Return only the tail of the data below, word for word: the line with "(.fceil, .ru), (.ftrunc, .rz)]" and each line after it through the final one.
====== RECORD SET ======
/-! Floating-point lane instructions. -/

/-- R203 to R206: the scalar operations round once in the mode; minima and maxima round nothing; the compares write a
predicate. R207, R208: the packed operations act on each half on its own, and the dot products round their exact sum
once. NV of a dot product with a NaN and both infinities is the model's reading (log entry 7). -/
def Obligations.FloatResults : Prop :=
  (∀ p ∈ scalarTable, GivesAlu p.1 (fltForm p.2.1 p.2.2.2 .byMode)
    (fun i l => fltTable p.2.1 p.2.2.1 i (qget i.a l) (qget i.b l) (qget i.d l))) ∧
  (∀ p ∈ ([(.fmin, false, false), (.fmax, true, false), (.fminn, false, true), (.fmaxn, true, true)] :
      List ((Code → Code → Code → Instr) × Bool × Bool)),
    GivesAlu p.1 (fltForm .f32 false .no)
      (fun i l => plainOut (fminmax .f32 i.ftz p.2.1 p.2.2 (qget i.a l) (qget i.b l)))) ∧
  (∀ p ∈ ([(.fcmpEq, fun x y => decide (x = y)), (.fcmpLt, fun x y => decide (x < y)),
      (.fcmpLe, fun x y => decide (x ≤ y))] : List ((Code → Code → Code → Instr) × (Int → Int → Bool))),
    GivesAlu p.1 { fltForm .f32 false .no with pred := true } (fun i l =>
      let x := flushIn .f32 i.ftz (qget i.a l)
      let y := flushIn .f32 i.ftz (qget i.b l)
      plainOut (!xIsNan (decodeF .f32 false x) && !xIsNan (decodeF .f32 false y)
        && p.2 (valueKey .f32 x) (valueKey .f32 y)).toNat)) ∧
  GivesAlu .fcmpUnord { fltForm .f32 false .no with pred := true } (fun i l => plainOut
    (xIsNan (decodeF .f32 false (qget i.a l)) || xIsNan (decodeF .f32 false (qget i.b l))).toNat) ∧
  (∀ p ∈ pairTable, GivesAlu p.1 (fltForm p.2.1 p.2.2.2.2 p.2.2.2.1) (fun i l =>
    let r := fun j => fltTable p.2.1 p.2.2.1 i (bits (qget i.a l) (16 * j) 16) (bits (qget i.b l) (16 * j) 16)
      (bits (qget i.d l) (16 * j) 16)
    ⟨(r 0).val % 2 ^ 16 + 2 ^ 16 * ((r 1).val % 2 ^ 16), (r 0).flags ||| (r 1).flags, false⟩)) ∧
  ∀ p ∈ ([(.fdot2Bf, .bf16, 2), (.fdot2H, .f16, 2), (.fdot4E4, .e4m3, 4), (.fdot4E5, .e5m2, 4)] :
      List ((Code → Code → Code → Instr) × Fmt × Nat)),
    GivesAlu p.1 ⟨.compute, .flt .f32, .flt p.2.1, some (.flt p.2.1), true, false, .byMode, false⟩ (fun i l =>
      let w := fmtWidth p.2.1
      let x := fun (q : Quad Nat) j => decodeF p.2.1 i.ftz (bits (qget q l) (w * j) w)
      rounded .f32 i (xDot i.mode ((List.range p.2.2).map fun j => (x i.a j, x i.b j))
        [decodeF .f32 i.ftz (qget i.d l)]))

/-- R209 to R212: the functions of one operand round their exact result once; FABS, FNEG and FCLASS act on the pattern;
FFLOOR, FCEIL and FTRUNC round to an integer in their own direction and set no flag. -/
def Obligations.FunctionResults : Prop :=
  (∀ p ∈ functionTable, GivesUnary p.1 (cvtForm (.flt p.2.1) (.flt p.2.1) .byMode)
    (fun i l => rounded p.2.1 i (unaryFn p.2.2 i.mode (decodeF p.2.1 i.ftz (qget i.a l))))) ∧
  GivesUnary .fabs (cvtForm (.flt .f32) (.flt .f32) .no) (fun i l => plainOut (qget i.a l % 0x80000000)) ∧
  GivesUnary .fneg (cvtForm (.flt .f32) (.flt .f32) .no) (fun i l => plainOut (qget i.a l ^^^ 0x80000000)) ∧
  GivesUnary .fclass (cvtForm .int (.flt .f32) .no) (fun i l => plainOut (fclassOf (qget i.a l))) ∧
  ∀ p ∈ ([(.ffloor, .rd), (.fceil, .ru), (.ftrunc, .rz)] : List ((Code → Code → Instr) × RMode)),
    GivesUnary p.1 (cvtForm (.flt .f32) (.flt .f32) .no) (fun i l =>
      plainOut (roundFmt .f32 .rn false i.ftz (unaryFn .rint p.2 (decodeF .f32 i.ftz (qget i.a l))).1).1)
======
● **WRITTEN ANSWER**:
  ∀ p ∈ ([(.ffloor, .rd), (.fceil, .ru), (.ftrunc, .rz)] : List ((Code → Code → Instr) × RMode)),
    GivesUnary p.1 (cvtForm (.flt .f32) (.flt .f32) .no) (fun i l =>
      plainOut (roundFmt .f32 .rn false i.ftz (unaryFn .rint p.2 (decodeF .f32 i.ftz (qget i.a l))).1).1)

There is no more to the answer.